[Opening Records for this exercise section]
-- ==== Sys2Proof/Machine/Clock.lean ====
section
/-! DEFINITION. The scene clock (chapter 1): the clock step, step and jump notices, and the command
CLOCK. -/

namespace Sys2Proof.Machine

/-! ## Notices (R3, R9) -/

/-- A step notice reaches the sky engine, the traffic controller, the axis controller and the crossings
(R3; log 7). -/
def stepNotice (t0 t1 d : Nat) (s : State) : State :=
  setQuietFrom t1 (setProgramValues t1 (trafficStep t0 t1 d (skyStep t0 t1 s)))

/-- A jump notice reaches the same four blocks (R9, R10; log 7). -/
def jumpNotice (old new : Nat) (s : State) : State :=
  setQuietFrom new (setProgramValues new (trafficJump old new (skyJump new s)))

/-! ## The clock step (R2) -/

/-- The advance of a step from an accumulator at a rate (R2). -/
def advanceOf (acc rate : Nat) : Nat := (acc + rate) / 16

/-- A clock step in RUNNING (R2, R3). -/
def runStep (s : State) : State :=
  let t0 := s.clock.time
  let d := advanceOf s.clock.acc s.cfg.clockRate
  let acc := (s.clock.acc + s.cfg.clockRate) % 16
  if d = 0 then s.withClock { s.clock with acc := acc }
  else
    let t1 := (t0 + d) % Config.daySeconds
    stepNotice t0 t1 d (s.withClock { s.clock with time := t1, acc := acc, noticed := t1 })

/-- A clock step (R2). -/
def clockStep (s : State) : State := if s.clock.running then runStep s else s

def execClockStep (s : State) : Host.Outcome State Fault Refusal := event clockStep s

/-! ## CLOCK (R5 to R9) -/

/-- `CLOCK` (R5). -/
def takeClockQuery (s : State) : Ans :=
  answered [.time s.clock.time, .word (if s.clock.running then .running else .held),
    .num s.cfg.clockRate] s

/-- `CLOCK START` (R5). -/
def takeClockStartQuery (s : State) : Ans := answered [.time s.cfg.startTime] s

/-- `CLOCK RUN` (R6). -/
def takeClockRun (s : State) : Ans := taken (s.withClock { s.clock with running := true })

/-- `CLOCK HOLD` (R6). -/
def takeClockHold (s : State) : Ans := taken (s.withClock { s.clock with running := false })

/-- `CLOCK RATE n` (R7). -/
def takeClockRate (n : Nat) (s : State) : Ans :=
  unlessBusy s fun s =>
    takenClamped (decide (clampNat 1 1440 n ≠ n))
      (s.withCfg { s.cfg with clockRate := clampNat 1 1440 n })

/-- A start time is set: it is part of the configuration, and the next device reset starts the clock at it
(R8; log 43). -/
def setStartTime (v : Nat) (s : State) : State :=
  (s.withCfg { s.cfg with startTime := v }).withNextStart (some v)

/-- `CLOCK START hh:mm[:ss]` (R8). -/
def takeClockStart (t : TimeTok) (s : State) : Ans :=
  match timeValue t with
  | none => refuse .range s
  | some v => unlessBusy s fun s => taken (setStartTime v s)

/-- `CLOCK SET hh:mm[:ss]` (R9). -/
def takeClockSet (t : TimeTok) (s : State) : Ans :=
  match timeValue t with
  | none => refuse .range s
  | some v =>
    answered [.time v]
      (jumpNotice s.clock.time v (s.withClock { s.clock with time := v, acc := 0, noticed := v }))

def execClockQuery (s : State) : Host.Outcome State Fault Refusal := command takeClockQuery s
def execClockStartQuery (s : State) : Host.Outcome State Fault Refusal := command takeClockStartQuery s
def execClockRun (s : State) : Host.Outcome State Fault Refusal := command takeClockRun s
def execClockHold (s : State) : Host.Outcome State Fault Refusal := command takeClockHold s
def execClockRate (n : Nat) (s : State) : Host.Outcome State Fault Refusal :=
  command (takeClockRate n) s
def execClockStart (t : TimeTok) (s : State) : Host.Outcome State Fault Refusal :=
  command (takeClockStart t) s
def execClockSet (t : TimeTok) (s : State) : Host.Outcome State Fault Refusal :=
  command (takeClockSet t) s

end Sys2Proof.Machine
end

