-- ==== Sys2Proof/Machine/Matrix.lean ====
section
/-! DEFINITION. The lamp matrix and the flood outputs (chapter 3): the exchange of pages at a frame
end, the frame settings, the flood periods, and the commands MATRIX and FLOOD. -/

namespace Sys2Proof.Machine

/-! ## Frame end (R41, R42, R46, R52) -/

/-- The exchange of pages (R46) and the staging of the new flood levels (R52). -/
def exchangePages (s : State) : State :=
  (s.withMatrix { s.matrix with
      shown := s.matrix.composing, composing := s.matrix.shown, ready := false }).withFloods
    (s.floods.mapIdx fun n f => { f with staged := some (s.matrix.composing.floods.get n) })

/-- The next frame takes the settings as they stand (R41, R42). -/
def nextFrame (s : State) : State :=
  s.withMatrix { s.matrix with
    frameDivider := s.cfg.divider, frameRows := s.cfg.rows, frameCols := s.cfg.cols }

/-- A frame ends (R46): with a page ready the pages are exchanged, and a pending request starts the next
compose; in IDLE and COMPOSING nothing is exchanged. -/
def frameEnd (s : State) : State :=
  let s1 :=
    if s.matrix.ready then
      let s2 := exchangePages s
      if s2.matrix.pending then startCompose (s2.withMatrix { s2.matrix with pending := false })
      else s2
    else s
  nextFrame s1

def execFrameEnd (s : State) : Host.Outcome State Fault Refusal := event frameEnd s

/-! ## Flood periods (R51) -/

/-- A staged duty becomes the applied duty (R51). -/
def floodPeriod (f : FloodRun) : FloodRun :=
  match f.staged with
  | none => f
  | some d => ⟨none, d⟩

def execFloodPeriodEnd (n : FloodId) (s : State) : Host.Outcome State Fault Refusal :=
  event (fun s => s.withFloods (s.floods.modify n floodPeriod)) s

/-! ## MATRIX (R43) -/

/-- The frame rate of a divider, in Hz (R41). -/
def frameRate (d : Nat) : Nat := 400 / (d + 1)

/-- `MATRIX DIVIDER d` (R43). -/
def takeMatrixDivider (d : Nat) (s : State) : Ans :=
  if d > 15 then refuse .range s
  else unlessBusy s fun s => taken (s.withCfg { s.cfg with divider := d })

/-- `MATRIX ROWS m` (R43). -/
def takeMatrixRows (m : Mirror) (s : State) : Ans :=
  unlessBusy s fun s => taken (s.withCfg { s.cfg with rows := m })

/-- `MATRIX COLS m` (R43). -/
def takeMatrixCols (m : Mirror) (s : State) : Ans :=
  unlessBusy s fun s => taken (s.withCfg { s.cfg with cols := m })

/-- `MATRIX` (R43): the settings as set, also before they take effect. -/
def takeMatrixQuery (s : State) : Ans :=
  answered [.word .divider, .num s.cfg.divider, .word .rate, .num (frameRate s.cfg.divider),
    .word .rows, mirrorTok s.cfg.rows, .word .cols, mirrorTok s.cfg.cols] s

def execMatrixDivider (d : Nat) (s : State) : Host.Outcome State Fault Refusal :=
  command (takeMatrixDivider d) s
def execMatrixRows (m : Mirror) (s : State) : Host.Outcome State Fault Refusal :=
  command (takeMatrixRows m) s
def execMatrixCols (m : Mirror) (s : State) : Host.Outcome State Fault Refusal :=
  command (takeMatrixCols m) s
def execMatrixQuery (s : State) : Host.Outcome State Fault Refusal := command takeMatrixQuery s

/-! ## FLOOD (R53) -/

/-- `FLOOD n SOURCE src` (R53): an equal source requests no recompose. -/
def takeFloodSource (n : Nat) (src : FloodSource) (s : State) : Ans :=
  match asId 6 n with
  | none => refuse .range s
  | some i =>
    unlessBusy s fun s =>
      if s.cfg.floodSources.get i = src then taken s
      else taken (requestRecompose
        (s.withCfg { s.cfg with floodSources := s.cfg.floodSources.set i src }))

/-- `FLOOD n` (R53). -/
def takeFloodQuery (n : Nat) (s : State) : Ans :=
  match asId 6 n with
  | none => refuse .range s
  | some i =>
    answered ([.word .source, sourceTok (s.cfg.floodSources.get i), .word .override]
      ++ overrideToks (s.sky.floods.get i)
      ++ [.word .level, .num (s.matrix.shown.floods.get i),
        .word .duty, .num (s.floods.get i).applied]) s

def execFloodSource (n : Nat) (src : FloodSource) (s : State) : Host.Outcome State Fault Refusal :=
  command (takeFloodSource n src) s
def execFloodQuery (n : Nat) (s : State) : Host.Outcome State Fault Refusal :=
  command (takeFloodQuery n) s

end Sys2Proof.Machine
end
[Closing Records for this exercise section]
- **Requirement**: Work out how many lines of the records contain the word "withMatrix". Give that number and nothing more.

- **Response below**: 3